In 1862 the L&NWR Northern and Southern divisions were amalgamated with Ramsbottom becoming Chief Mechanical Engineer (CME) for the whole system. Shortly after a Bessemer Steel Works was authorised for installation at Crewe so that the L&NWR could produce its own steel for locomotive construction and rails.
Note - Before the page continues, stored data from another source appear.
-- ==== Sys2Proof/Machine/State.lean ====
section
/-! DEFINITION. The state of the Q9 as plain data: pins and clocks, the register file, the memories, and the state that
stands behind the registers, chapter by chapter of spec/. -/

namespace Sys2Proof.Machine

/-- The reasons a command can fault. No command of the Q9 faults: errors set registers and raise event sources
(spec/17_events_errors.md). The type has one constructor so that it is a type. -/
inductive Fault where
  /-- Raised by nobody. Safe: the model never answers it. -/
  | none
  deriving DecidableEq, Repr

/-- The reasons a command can be refused by the model. -/
inductive Refusal where
  /-- An arm of exec whose command has no meaning yet. Safe: the model stops. -/
  | notModelled (mnemonic : String)
  deriving DecidableEq, Repr

/-- Pins, clocks and boot progress (spec/21_pins_startup.md R562 to R574). -/
structure Pins where
  inReset : Bool := false
  refSys : Bool := true
  refLane : Bool := true
  testEn : Bool := false
  flashSdr : Bool := false
  /-- SFDP could not be read: the flash counts as absent (R571) -/
  flashAbsent : Bool := false
  bootStep : Nat := 1
  te : Bool := false
  deriving DecidableEq, Repr

/-- An entry waiting in the error-log writer's queue (spec/17_events_errors.md R506, R507); at is the reference-clock
time of the first report. -/
structure LogEntry where
  source : Nat
  code : Nat
  detail : Nat
  at_ : Nat
  timeS : Nat
  timeNs : Nat
  repeat_ : Nat
  eflags : Nat
  deriving DecidableEq, Repr

/-- The event controller and the error-log writer behind their registers (spec/17_events_errors.md). -/
structure EvtState where
  /-- level sources whose condition holds (R493) -/
  cond : List Nat := []
  /-- end of the running hold-off window of a group (R501) -/
  window : Tab (Option Nat) := []
  /-- sources that were pending when their group's window began (R501) -/
  snap : List Nat := []
  /-- sources held by a window (R501) -/
  held : List Nat := []
  /-- target that claimed an active source (R496) -/
  claimer : Tab Nat := []
  /-- last raise of a source that is raised at most once per ms -/
  lastRaise : Tab (Option Nat) := []
  queue : List LogEntry := []
  deriving DecidableEq, Repr

/-- One EVENT in flight to a host channel (spec/03_control_kcp.md R111). -/
structure EventFlight where
  seq : Nat
  sends : Nat
  sentAt : Nat
  visible : List Nat
  deriving DecidableEq, Repr

/-- What a host channel remembers between EVENTs (spec/17_events_errors.md R502). -/
structure HostChannel where
  flight : Option EventFlight := none
  acked : List Nat := []
  ackedAt : Option Nat := none
  deriving DecidableEq, Repr, Inhabited

/-! Chapters. -/

/-- The work items that block schedulers hand to cells (spec/06_carding.md R228, spec/07_conformer.md R261,
spec/12_confidence_encoder.md R393). -/
inductive WorkItem where
  | card (layer count tile : Nat)
  | conf (handle tile : Nat)
  /-- encoder analysis: part 0 builds the sample map, part r + 1 finds the complexity of CTU row r -/
  | assist (part : Nat)
  deriving DecidableEq, Repr

/-- A work item with the mark that it has been reissued after poison (spec/02_structure_cukar.md R52). -/
structure QueuedItem where
  item : WorkItem
  reissued : Bool
  deriving DecidableEq, Repr

/-- One cell of a ray block (R48 to R51). -/
structure CellState where
  item : Option QueuedItem := none
  since : Nat := 0
  /-- the kernel step in progress is replayed -/
  replaying : Bool := false
  retired : Bool := false
  /-- local store: byte i of bank b at b × 8,192 + i (R48) -/
  store : List Host.Cell := []
  /-- lane that each bank served last (R48) -/
  served : Tab Nat := []
  /-- byte that each lane read last -/
  lanes : Tab Nat := []
  deriving DecidableEq, Repr

/-- One ray block's scheduler (R51 to R53, R60, R62, R63). -/
structure BlockState where
  cells : Tab CellState := []
  /-- cell picked last (R51). DESIGN CHOICE: R51 names none for the first pick after a load; 15 makes it begin at cell 0 -/
  last : Nat := 15
  queue : List QueuedItem := []
  /-- items that it has been given of the frame's work in progress (R60) -/
  given : Nat := 0
  /-- its router port is open (R62 step 1) -/
  portOpen : Bool := true
  /-- its cells hold the kernels of the region's kernel area; not so for a spare that is not ready (R62 step 3) -/
  loaded : Bool := true
  /-- a frame boundary of its region has come since it was ready (R62 step 4) -/
  boundary : Bool := false
  /-- the ray frame, counted from the load, in which an item was last poisoned after reissue (R53) -/
  poisonFrame : Option Nat := none
  /-- role before isolation (R62) -/
  lostRole : Nat := 0
  /-- for a spare: the failed block it replaces (R62) -/
  replaces : Option Nat := none
  deriving DecidableEq, Repr

/-- Traffic that waits in the on-chip network: its endpoints, its virtual channel, and the ray block that sends it, none
for traffic that comes through a region's network port or from another endpoint (R54, R56). -/
structure Transfer where
  src : Nat
  dst : Nat
  vc : Nat
  block : Option Nat
  deriving DecidableEq, Repr

/-- A weighted round-robin arbiter (R54, R56): the requester served last and the grants that it still has of its weight. -/
structure Arbiter where
  last : Nat := 0
  credit : Nat := 0
  deriving DecidableEq, Repr, Inhabited

/-- The on-chip network: traffic waiting at the region routers, oldest first; traffic waiting at its destination; the
arbiters of the 16 region routers and of the destination endpoints by channel (256 × VC + DST). -/
structure NetState where
  routers : List Transfer := []
  waiting : List Transfer := []
  regions : Tab Arbiter := []
  endpoints : Tab Arbiter := []
  deriving DecidableEq, Repr

/-- A pool of the MEMORY section (R76); BASE and SIZE in units of 2 MiB. -/
structure PoolRec where
  id : Nat
  kind : Nat
  base : Nat
  size : Nat
  deriving DecidableEq, Repr

/-- A route of the ROUTES section (R72). -/
structure RouteRec where
  src : Nat
  dst : Nat
  vc : Nat
  share : Nat
  inOrder : Bool
  deriving DecidableEq, Repr

/-- A kernel of the KERNELS section (R74). -/
structure KernelRec where
  id : Nat
  role : Nat
  offset : Nat
  length : Nat
  deriving DecidableEq, Repr

/-- A Cukar image, parsed (R65 to R83). -/
structure ImageRec where
  sequence : Nat
  imageVersion : Nat
  roles : List Nat
  routes : List RouteRec
  ksetId : Nat
  kernels : List KernelRec
  kernelSet : List Byte
  pools : List PoolRec
  /-- per group: HOLDOFF, TARGETS, ENABLE (R78) -/
  groups : List (Nat × Nat × Nat)
  /-- DOMAIN[d] (R79) -/
  domains : List Nat
  /-- POINT[k]: mV, MHz (R79) -/
  points : List (Nat × Nat)
  geometry : List Byte
  deriving DecidableEq, Repr

/-- A load in validation (R84, R87, R90, R94): SOURCE, whether it is the boot load, the slot still to try, the
overrides taken. -/
structure LoadRec where
  source : Nat
  boot : Bool
  other : Option Nat
  overrides : List Nat
  deriving DecidableEq, Repr

/-- The structure in force and the load in progress (spec/02_structure_cukar.md). -/
structure StructState where
  image : Option ImageRec := none
  load : Option LoadRec := none
  /-- blocks that the image in force was loaded with overridden, and blocks that hold an override for the next load (R90) -/
  overrides : List Nat := []
  held : List Nat := []
  /-- end of the bytes delivered to the load buffer since CONFIGURE was entered (R84 check 0x2) -/
  loaded : Nat := 0
  blocks : Tab BlockState := []
  /-- the newest ray frame and instants of which each region has issued work, as started counts: 128 × region for frames,
  128 × region + 1 + layer for instants (R62) -/
  issued : Tab Nat := []
  /-- traffic that waits in the on-chip network (R54, R56) -/
  net : NetState := {}
  deriving DecidableEq, Repr

/-- A KCP response (spec/03_control_kcp.md R99). -/
structure KcpResponse where
  opcode : Nat
  seq : Nat
  status : Status
  payload : List Byte
  deriving DecidableEq, Repr

/-- A request that waits behind a gap in SEQ (R109), with the opcode of its command. -/
structure HeldRequest where
  opcode : Nat
  datagram : KcpDatagram
  deadline : Nat
  deriving DecidableEq, Repr

/-- A COMMIT SYNC whose answer waits for its fence (R110, R126): SEQ, when its execution began, where its answer goes, and
whether the session closes with it. -/
structure SyncWait where
  seq : Nat
  since : Nat
  port : Nat
  origin : Nat
  close : Bool
  deriving DecidableEq, Repr

/-- A KCP session beyond its KCP_SESSn register (R103 to R111). -/
structure Session where
  id : Nat := 0
  maxPayload : Nat := 512
  key : List Byte := []
  origin : Nat := 0
  /-- last executed SEQ (R109) -/
  last : Nat := 0
  cache : List KcpResponse := []
  held : List HeldRequest := []
  /-- executed COMMIT SYNCs whose answer waits (R110, R126) -/
  syncs : List SyncWait := []
  openedAt : Nat := 0
  lastValid : Nat := 0
  eventSeq : Nat := 0
  deriving DecidableEq, Repr

/-- An open bulk transfer (R129 to R131). -/
structure Bulk where
  slot : Nat
  target : Nat
  pool : Nat
  base : Nat
  total : Nat
  id : Nat
  fuller : Bool
  /-- bytes received, by offset -/
  data : Tab (Option Byte)
  /-- offset of the collection area in its pool (R131) -/
  area : Nat
  lastChunk : Nat
  deriving DecidableEq, Repr

/-- A path object (R118 to R122). -/
structure PathObj where
  /-- 0 UNDECLARED, 1 DECLARED, 2 BOUND, 3 ARMED -/
  state : Nat := 0
  /-- binding registers taken at BIND: address and word -/
  binding : Tab (Option Word) := []
  /-- a binding register has been written since the last BIND (R121) -/
  written : Bool := false
  /-- a binding register has been written since DECLARE, so that a DECLARED object names others (R122) -/
  touched : Bool := false
  /-- order of arming (R122) -/
  order : Nat := 0
  /-- joined presentation at a fence (R121) -/
  joined : Bool := false
  deriving DecidableEq, Repr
During his time as CME he oversaw the enlargement and modernisation of Crewe works, he was responsible for the bulk production of cheap but capable locomotives, introduced ancillary works including the steel plant and a brickworks, and installed an internal narrow-gauge railway to facilitate the movement of material.

==Post L&NWR==
Ramsbottom retired in 1871 ostensibly because of ill health but likely because his request for a salary increase was turned down by the L&NWR Board of Directors. The L&NWR continued to pay Ramsbottom an annual stipend of £1,000 for several years after he left, valuing his expertise as a consultant if not as an employee.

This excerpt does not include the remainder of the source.